» **What this task involves**
Find the line containing "a .replaced p" in the entries below. Restate it and each line after it, word for word, up to and including the line containing "def noteHanded (k".

· · · · · · ·

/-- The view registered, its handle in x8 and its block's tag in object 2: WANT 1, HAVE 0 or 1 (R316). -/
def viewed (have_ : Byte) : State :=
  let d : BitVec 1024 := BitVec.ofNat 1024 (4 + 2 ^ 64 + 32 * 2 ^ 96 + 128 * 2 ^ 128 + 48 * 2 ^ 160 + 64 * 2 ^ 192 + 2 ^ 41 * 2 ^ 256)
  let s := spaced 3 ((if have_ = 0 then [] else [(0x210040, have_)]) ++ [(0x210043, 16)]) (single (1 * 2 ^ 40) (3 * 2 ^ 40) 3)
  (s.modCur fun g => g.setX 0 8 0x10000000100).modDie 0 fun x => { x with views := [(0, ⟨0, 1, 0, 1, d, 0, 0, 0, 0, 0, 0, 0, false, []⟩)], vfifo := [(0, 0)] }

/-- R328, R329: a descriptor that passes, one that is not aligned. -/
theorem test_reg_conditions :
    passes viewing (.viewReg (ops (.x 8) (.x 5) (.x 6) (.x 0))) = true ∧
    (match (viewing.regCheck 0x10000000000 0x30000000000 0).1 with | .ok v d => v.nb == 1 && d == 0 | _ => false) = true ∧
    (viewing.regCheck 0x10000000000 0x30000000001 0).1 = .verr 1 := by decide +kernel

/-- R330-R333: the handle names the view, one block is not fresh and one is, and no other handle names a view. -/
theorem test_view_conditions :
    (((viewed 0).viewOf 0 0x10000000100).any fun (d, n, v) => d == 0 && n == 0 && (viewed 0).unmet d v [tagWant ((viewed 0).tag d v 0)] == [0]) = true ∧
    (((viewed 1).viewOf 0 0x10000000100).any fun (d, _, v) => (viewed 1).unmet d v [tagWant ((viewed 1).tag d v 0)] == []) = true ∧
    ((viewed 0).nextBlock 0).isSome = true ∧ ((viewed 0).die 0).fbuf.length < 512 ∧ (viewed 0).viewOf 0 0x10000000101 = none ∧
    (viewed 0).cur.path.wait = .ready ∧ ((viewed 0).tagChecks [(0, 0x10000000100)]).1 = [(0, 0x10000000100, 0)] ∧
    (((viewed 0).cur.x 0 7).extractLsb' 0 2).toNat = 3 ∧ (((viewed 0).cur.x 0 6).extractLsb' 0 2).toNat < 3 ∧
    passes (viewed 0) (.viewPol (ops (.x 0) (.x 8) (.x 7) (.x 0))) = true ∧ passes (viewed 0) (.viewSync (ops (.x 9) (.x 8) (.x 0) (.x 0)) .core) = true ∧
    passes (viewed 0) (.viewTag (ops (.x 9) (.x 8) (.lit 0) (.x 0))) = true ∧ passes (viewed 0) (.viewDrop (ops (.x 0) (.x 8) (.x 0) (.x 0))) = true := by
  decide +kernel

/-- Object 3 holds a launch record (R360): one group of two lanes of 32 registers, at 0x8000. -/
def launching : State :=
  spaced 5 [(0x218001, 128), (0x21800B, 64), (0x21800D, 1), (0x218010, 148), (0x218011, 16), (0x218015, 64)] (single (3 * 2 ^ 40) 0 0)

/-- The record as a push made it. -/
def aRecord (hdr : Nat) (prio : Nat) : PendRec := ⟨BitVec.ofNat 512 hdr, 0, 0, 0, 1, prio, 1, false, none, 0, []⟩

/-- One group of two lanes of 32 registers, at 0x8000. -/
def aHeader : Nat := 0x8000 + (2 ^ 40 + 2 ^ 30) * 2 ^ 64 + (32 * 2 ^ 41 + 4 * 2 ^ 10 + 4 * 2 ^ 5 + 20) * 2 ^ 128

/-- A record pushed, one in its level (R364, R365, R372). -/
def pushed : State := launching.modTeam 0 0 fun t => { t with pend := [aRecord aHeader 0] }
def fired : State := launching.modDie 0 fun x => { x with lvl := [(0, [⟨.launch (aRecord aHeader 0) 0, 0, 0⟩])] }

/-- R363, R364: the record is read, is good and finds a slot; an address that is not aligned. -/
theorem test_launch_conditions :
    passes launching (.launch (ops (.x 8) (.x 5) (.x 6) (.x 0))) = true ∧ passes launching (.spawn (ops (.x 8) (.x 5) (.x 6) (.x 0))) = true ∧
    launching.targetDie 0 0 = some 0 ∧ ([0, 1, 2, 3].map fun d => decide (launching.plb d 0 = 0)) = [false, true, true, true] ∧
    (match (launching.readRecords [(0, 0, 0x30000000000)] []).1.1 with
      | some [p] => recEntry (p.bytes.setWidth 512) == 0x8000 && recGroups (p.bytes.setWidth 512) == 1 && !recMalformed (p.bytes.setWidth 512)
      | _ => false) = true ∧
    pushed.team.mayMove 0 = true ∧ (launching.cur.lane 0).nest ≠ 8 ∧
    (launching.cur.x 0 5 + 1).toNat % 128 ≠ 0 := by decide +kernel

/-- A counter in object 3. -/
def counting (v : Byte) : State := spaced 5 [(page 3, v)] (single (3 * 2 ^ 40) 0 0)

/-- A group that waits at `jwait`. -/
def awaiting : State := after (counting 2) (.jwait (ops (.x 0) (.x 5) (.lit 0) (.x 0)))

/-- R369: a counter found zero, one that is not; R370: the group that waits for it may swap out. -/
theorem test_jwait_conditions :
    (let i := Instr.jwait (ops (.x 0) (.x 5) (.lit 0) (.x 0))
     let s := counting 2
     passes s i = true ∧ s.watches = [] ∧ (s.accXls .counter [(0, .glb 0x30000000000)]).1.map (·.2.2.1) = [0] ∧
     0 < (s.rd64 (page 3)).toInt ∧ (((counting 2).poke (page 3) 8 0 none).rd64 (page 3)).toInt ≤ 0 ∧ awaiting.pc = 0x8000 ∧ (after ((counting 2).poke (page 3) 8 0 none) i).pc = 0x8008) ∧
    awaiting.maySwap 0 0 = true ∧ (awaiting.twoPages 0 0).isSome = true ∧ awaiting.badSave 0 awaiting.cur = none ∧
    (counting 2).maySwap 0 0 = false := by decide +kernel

· · · · · · ·

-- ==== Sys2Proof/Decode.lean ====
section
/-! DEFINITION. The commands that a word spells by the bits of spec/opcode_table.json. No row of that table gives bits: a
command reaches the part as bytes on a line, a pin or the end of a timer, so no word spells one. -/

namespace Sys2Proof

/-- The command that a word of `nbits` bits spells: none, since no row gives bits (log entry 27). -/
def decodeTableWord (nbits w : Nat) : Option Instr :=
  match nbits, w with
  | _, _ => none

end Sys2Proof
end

· · · · · · ·

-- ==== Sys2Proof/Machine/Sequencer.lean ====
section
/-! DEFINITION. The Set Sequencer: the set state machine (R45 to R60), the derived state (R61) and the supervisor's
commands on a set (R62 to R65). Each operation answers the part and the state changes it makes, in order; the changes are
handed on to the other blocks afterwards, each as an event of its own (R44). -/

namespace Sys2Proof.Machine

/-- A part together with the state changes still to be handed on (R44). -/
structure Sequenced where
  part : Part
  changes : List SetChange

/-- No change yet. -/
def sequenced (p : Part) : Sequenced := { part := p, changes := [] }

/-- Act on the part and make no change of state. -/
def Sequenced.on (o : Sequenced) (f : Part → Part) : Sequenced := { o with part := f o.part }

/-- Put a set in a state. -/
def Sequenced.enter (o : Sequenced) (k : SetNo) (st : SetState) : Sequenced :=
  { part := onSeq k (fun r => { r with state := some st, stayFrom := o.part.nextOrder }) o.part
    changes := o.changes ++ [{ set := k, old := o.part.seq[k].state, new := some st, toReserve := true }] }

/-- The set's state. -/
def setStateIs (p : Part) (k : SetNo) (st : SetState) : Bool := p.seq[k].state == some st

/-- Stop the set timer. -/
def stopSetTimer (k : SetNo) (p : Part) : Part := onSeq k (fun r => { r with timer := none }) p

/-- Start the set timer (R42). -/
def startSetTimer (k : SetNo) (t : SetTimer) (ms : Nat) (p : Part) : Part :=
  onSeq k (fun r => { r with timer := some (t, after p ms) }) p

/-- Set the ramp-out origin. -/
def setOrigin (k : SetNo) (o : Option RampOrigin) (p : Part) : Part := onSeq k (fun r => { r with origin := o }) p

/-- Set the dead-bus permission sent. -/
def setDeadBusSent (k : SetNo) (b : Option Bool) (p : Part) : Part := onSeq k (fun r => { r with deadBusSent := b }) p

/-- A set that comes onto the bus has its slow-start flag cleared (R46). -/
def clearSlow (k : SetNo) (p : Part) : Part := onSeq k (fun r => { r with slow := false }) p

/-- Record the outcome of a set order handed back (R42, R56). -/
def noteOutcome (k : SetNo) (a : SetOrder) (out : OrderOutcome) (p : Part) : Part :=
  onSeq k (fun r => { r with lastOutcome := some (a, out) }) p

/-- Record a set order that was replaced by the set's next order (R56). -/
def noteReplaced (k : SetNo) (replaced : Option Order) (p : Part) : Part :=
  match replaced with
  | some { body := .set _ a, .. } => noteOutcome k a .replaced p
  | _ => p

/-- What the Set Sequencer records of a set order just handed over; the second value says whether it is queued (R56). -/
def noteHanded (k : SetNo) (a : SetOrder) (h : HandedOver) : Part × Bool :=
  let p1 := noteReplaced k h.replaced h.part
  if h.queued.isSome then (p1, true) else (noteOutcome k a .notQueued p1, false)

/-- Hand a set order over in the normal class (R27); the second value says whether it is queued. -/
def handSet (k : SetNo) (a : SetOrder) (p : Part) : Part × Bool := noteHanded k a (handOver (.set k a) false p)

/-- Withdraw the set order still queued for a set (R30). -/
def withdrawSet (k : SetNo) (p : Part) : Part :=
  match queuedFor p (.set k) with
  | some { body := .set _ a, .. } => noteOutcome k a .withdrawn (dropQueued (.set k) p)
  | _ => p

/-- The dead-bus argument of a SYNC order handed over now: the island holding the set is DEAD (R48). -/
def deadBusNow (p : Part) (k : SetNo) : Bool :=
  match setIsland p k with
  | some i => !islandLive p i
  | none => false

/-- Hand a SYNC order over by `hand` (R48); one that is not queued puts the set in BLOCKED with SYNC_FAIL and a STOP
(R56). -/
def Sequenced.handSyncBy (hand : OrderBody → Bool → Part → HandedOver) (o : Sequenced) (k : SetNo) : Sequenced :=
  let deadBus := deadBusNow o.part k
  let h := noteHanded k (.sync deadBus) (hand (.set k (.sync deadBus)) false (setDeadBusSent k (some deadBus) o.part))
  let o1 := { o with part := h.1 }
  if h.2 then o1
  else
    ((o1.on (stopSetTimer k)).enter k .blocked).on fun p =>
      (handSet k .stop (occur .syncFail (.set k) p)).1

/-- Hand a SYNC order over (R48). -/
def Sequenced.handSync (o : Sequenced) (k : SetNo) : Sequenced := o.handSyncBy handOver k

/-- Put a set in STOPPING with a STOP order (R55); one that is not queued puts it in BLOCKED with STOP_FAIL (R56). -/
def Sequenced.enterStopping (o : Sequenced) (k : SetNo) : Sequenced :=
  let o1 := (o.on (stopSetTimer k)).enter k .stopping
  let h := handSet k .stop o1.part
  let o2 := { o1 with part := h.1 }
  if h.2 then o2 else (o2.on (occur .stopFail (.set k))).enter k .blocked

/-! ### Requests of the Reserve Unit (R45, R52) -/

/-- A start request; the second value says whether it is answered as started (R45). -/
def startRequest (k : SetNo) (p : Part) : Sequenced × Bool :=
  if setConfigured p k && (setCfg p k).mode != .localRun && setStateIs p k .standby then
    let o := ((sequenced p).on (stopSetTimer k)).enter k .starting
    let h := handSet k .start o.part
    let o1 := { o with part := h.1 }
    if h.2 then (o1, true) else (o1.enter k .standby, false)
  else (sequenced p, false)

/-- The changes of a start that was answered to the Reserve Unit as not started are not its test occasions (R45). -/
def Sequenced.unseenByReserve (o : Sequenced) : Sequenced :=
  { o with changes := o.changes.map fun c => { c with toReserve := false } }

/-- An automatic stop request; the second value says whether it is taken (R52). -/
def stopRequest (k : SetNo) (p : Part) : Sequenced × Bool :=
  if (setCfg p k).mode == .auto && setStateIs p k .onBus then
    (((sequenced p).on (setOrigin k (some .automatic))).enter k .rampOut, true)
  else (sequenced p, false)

· · · · · · ·

» **Result**
  | some { body := .set _ a, .. } => noteOutcome k a .replaced p
  | _ => p

/-- What the Set Sequencer records of a set order just handed over; the second value says whether it is queued (R56). -/
def noteHanded (k : SetNo) (a : SetOrder) (h : HandedOver) : Part × Bool :=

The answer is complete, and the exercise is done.